EXERCISE DETAILS — The following data has a line with "canonical, whose token" and a line with "inst < 256 →". Write out exactly those lines and all the lines between them.

Records from a dataset:
<<<<

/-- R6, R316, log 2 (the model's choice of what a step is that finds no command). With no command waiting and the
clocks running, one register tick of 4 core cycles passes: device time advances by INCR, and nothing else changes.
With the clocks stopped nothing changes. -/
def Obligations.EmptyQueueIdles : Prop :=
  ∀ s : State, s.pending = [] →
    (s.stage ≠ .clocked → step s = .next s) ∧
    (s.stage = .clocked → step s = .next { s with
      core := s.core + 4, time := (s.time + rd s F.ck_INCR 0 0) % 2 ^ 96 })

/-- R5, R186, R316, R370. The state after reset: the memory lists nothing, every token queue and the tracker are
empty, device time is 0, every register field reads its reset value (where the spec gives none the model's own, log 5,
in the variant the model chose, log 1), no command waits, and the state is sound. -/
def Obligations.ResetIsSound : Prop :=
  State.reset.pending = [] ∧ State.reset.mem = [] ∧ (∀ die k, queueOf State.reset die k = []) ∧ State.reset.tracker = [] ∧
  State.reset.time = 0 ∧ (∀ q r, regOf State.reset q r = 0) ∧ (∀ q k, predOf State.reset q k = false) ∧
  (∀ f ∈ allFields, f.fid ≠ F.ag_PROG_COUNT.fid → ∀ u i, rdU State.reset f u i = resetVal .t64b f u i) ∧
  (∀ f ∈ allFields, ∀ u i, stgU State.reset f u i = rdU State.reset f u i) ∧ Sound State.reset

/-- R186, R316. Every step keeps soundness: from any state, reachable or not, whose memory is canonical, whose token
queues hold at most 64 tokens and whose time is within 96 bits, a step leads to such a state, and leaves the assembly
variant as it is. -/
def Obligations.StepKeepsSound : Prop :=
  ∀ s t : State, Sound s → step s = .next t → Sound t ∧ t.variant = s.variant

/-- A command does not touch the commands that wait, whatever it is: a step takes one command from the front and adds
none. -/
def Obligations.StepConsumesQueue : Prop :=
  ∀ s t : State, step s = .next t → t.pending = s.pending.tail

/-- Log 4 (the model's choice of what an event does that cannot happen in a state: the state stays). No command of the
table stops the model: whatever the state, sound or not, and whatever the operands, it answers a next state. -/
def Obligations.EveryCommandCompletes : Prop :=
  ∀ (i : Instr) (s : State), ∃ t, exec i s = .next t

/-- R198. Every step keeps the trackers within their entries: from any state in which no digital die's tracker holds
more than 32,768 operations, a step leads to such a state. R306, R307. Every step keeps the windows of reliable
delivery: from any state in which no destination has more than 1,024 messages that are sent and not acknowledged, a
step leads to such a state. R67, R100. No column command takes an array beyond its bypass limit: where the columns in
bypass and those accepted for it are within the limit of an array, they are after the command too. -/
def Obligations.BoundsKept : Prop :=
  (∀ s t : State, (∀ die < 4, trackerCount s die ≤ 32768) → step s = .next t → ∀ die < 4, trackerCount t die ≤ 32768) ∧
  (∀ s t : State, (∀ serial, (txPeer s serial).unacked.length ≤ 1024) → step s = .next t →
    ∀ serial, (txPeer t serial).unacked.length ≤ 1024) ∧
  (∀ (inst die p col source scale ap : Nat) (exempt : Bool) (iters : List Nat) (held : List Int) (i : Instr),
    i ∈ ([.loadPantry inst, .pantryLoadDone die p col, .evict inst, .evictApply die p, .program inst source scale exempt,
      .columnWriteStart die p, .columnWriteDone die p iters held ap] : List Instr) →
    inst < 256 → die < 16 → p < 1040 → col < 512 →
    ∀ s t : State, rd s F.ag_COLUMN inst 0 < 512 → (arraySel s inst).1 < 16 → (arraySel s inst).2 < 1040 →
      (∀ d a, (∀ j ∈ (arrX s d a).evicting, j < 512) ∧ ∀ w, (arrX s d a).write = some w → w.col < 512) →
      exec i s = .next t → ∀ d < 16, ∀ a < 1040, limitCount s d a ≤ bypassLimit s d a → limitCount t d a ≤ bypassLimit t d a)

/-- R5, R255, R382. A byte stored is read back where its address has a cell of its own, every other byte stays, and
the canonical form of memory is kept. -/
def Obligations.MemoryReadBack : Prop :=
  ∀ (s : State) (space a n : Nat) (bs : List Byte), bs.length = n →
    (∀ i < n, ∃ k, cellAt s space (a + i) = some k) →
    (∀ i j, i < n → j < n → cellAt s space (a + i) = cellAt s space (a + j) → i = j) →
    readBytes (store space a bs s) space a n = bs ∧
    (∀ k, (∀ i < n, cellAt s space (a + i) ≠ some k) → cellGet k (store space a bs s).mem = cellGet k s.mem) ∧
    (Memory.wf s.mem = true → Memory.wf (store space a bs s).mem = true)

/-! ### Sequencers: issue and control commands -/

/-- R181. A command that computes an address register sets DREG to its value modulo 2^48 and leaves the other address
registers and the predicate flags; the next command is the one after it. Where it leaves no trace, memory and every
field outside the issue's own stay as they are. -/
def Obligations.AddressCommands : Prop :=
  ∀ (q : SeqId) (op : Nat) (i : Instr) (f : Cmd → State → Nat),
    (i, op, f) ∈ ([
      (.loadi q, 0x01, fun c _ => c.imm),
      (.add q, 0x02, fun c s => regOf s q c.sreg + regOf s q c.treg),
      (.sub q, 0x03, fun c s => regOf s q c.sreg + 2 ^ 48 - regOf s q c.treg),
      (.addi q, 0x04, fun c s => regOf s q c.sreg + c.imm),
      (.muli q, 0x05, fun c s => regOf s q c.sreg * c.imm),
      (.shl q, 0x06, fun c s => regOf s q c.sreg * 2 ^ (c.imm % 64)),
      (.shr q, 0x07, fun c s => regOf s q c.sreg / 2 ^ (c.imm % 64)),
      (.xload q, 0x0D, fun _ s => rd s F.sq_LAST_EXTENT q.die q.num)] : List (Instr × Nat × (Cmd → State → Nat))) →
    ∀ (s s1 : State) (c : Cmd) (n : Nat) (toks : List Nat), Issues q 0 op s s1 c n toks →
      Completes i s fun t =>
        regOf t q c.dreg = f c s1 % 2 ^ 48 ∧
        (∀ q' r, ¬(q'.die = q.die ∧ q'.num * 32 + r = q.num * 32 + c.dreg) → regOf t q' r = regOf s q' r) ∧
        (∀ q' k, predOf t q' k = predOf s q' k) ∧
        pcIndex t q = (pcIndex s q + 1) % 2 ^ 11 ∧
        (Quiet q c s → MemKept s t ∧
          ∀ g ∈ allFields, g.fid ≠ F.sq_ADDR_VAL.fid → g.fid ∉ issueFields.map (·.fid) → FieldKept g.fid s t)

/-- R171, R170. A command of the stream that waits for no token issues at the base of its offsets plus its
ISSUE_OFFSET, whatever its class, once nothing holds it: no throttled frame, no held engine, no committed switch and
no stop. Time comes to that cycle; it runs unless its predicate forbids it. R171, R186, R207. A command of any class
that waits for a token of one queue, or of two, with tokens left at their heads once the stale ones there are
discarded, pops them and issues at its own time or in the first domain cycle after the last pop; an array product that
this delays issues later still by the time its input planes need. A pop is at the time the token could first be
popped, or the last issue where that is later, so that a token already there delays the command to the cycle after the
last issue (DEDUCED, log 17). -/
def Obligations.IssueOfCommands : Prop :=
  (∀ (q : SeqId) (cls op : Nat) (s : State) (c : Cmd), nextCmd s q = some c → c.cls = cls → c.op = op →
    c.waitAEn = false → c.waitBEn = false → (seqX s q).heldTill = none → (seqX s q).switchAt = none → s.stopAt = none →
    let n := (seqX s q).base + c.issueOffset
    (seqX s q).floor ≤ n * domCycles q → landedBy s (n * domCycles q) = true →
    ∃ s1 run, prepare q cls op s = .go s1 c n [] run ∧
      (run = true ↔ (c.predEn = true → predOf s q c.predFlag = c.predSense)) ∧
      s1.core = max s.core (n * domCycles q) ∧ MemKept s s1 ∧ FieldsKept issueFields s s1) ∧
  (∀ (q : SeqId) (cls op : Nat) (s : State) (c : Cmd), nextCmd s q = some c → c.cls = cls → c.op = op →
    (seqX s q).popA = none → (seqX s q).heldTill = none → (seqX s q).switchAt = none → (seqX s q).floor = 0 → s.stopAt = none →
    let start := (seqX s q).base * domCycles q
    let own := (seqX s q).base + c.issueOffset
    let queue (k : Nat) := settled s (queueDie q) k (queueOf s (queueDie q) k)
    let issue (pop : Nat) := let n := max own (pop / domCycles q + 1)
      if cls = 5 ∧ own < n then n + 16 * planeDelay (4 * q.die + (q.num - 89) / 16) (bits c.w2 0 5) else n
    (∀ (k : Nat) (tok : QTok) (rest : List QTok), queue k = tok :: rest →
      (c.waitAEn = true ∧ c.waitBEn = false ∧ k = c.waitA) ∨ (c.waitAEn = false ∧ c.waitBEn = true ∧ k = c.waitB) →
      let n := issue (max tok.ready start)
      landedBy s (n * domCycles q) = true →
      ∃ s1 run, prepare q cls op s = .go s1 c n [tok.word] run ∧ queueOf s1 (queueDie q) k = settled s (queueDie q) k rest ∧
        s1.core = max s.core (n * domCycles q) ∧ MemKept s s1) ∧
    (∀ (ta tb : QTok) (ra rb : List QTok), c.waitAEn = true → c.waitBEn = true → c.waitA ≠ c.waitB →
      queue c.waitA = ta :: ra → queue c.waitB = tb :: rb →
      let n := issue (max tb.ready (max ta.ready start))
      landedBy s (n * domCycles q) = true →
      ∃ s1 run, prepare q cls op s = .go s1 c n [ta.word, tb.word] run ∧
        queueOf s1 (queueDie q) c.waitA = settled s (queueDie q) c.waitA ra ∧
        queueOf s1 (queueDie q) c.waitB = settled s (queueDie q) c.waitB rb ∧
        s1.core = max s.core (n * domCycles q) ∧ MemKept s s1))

>>>>
<<<<

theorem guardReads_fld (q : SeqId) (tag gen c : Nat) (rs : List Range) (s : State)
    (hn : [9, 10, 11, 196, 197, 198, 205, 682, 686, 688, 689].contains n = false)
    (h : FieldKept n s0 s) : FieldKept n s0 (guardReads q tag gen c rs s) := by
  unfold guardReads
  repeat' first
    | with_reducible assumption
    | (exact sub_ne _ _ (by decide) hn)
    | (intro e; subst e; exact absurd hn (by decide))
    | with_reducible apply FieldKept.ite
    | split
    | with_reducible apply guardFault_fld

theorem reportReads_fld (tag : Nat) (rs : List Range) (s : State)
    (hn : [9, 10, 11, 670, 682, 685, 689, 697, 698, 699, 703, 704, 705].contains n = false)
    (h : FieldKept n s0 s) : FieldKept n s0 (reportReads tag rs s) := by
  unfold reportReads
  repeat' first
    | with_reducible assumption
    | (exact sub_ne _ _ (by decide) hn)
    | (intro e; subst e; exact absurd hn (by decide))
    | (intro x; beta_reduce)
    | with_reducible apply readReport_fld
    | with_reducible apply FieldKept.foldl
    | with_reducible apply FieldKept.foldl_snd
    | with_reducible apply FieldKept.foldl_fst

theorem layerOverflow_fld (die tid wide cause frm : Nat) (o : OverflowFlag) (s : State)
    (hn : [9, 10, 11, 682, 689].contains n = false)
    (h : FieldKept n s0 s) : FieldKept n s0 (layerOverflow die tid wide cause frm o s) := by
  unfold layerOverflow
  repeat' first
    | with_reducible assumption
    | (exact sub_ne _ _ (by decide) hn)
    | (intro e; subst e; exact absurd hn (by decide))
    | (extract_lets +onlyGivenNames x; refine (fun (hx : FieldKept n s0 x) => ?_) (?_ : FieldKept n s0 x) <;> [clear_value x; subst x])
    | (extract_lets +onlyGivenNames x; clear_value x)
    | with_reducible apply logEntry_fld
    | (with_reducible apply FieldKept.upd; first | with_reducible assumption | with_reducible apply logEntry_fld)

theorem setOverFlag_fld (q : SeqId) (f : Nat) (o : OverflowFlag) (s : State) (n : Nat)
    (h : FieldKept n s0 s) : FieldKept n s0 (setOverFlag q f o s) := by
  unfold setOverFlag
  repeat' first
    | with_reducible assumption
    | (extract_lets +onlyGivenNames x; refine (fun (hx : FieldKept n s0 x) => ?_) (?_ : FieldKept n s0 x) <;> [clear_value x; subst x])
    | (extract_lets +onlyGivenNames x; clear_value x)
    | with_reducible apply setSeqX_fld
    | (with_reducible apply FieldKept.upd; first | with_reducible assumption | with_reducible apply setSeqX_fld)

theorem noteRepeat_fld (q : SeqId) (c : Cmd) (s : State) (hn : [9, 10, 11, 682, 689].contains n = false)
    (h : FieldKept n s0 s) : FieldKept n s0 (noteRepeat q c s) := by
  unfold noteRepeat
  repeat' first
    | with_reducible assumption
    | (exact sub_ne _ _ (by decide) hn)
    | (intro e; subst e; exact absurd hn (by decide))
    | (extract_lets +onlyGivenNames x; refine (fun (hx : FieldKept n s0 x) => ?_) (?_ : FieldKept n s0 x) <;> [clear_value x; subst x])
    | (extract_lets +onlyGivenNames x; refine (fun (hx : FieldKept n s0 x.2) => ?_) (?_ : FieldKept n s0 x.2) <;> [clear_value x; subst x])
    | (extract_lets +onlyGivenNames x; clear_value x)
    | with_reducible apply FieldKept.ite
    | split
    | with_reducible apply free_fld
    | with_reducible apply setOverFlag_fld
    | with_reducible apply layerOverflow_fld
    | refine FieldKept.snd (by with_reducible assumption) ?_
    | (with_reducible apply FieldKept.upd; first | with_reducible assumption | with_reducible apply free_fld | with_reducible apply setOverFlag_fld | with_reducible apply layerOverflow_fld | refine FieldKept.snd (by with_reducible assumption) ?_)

>>>>

WRITTEN SOLUTION —
/-- R186, R316. Every step keeps soundness: from any state, reachable or not, whose memory is canonical, whose token
queues hold at most 64 tokens and whose time is within 96 bits, a step leads to such a state, and leaves the assembly
variant as it is. -/
def Obligations.StepKeepsSound : Prop :=
  ∀ s t : State, Sound s → step s = .next t → Sound t ∧ t.variant = s.variant

/-- A command does not touch the commands that wait, whatever it is: a step takes one command from the front and adds
none. -/
def Obligations.StepConsumesQueue : Prop :=
  ∀ s t : State, step s = .next t → t.pending = s.pending.tail

/-- Log 4 (the model's choice of what an event does that cannot happen in a state: the state stays). No command of the
table stops the model: whatever the state, sound or not, and whatever the operands, it answers a next state. -/
def Obligations.EveryCommandCompletes : Prop :=
  ∀ (i : Instr) (s : State), ∃ t, exec i s = .next t

/-- R198. Every step keeps the trackers within their entries: from any state in which no digital die's tracker holds
more than 32,768 operations, a step leads to such a state. R306, R307. Every step keeps the windows of reliable
delivery: from any state in which no destination has more than 1,024 messages that are sent and not acknowledged, a
step leads to such a state. R67, R100. No column command takes an array beyond its bypass limit: where the columns in
bypass and those accepted for it are within the limit of an array, they are after the command too. -/
def Obligations.BoundsKept : Prop :=
  (∀ s t : State, (∀ die < 4, trackerCount s die ≤ 32768) → step s = .next t → ∀ die < 4, trackerCount t die ≤ 32768) ∧
  (∀ s t : State, (∀ serial, (txPeer s serial).unacked.length ≤ 1024) → step s = .next t →
    ∀ serial, (txPeer t serial).unacked.length ≤ 1024) ∧
  (∀ (inst die p col source scale ap : Nat) (exempt : Bool) (iters : List Nat) (held : List Int) (i : Instr),
    i ∈ ([.loadPantry inst, .pantryLoadDone die p col, .evict inst, .evictApply die p, .program inst source scale exempt,
      .columnWriteStart die p, .columnWriteDone die p iters held ap] : List Instr) →
    inst < 256 → die < 16 → p < 1040 → col < 512 →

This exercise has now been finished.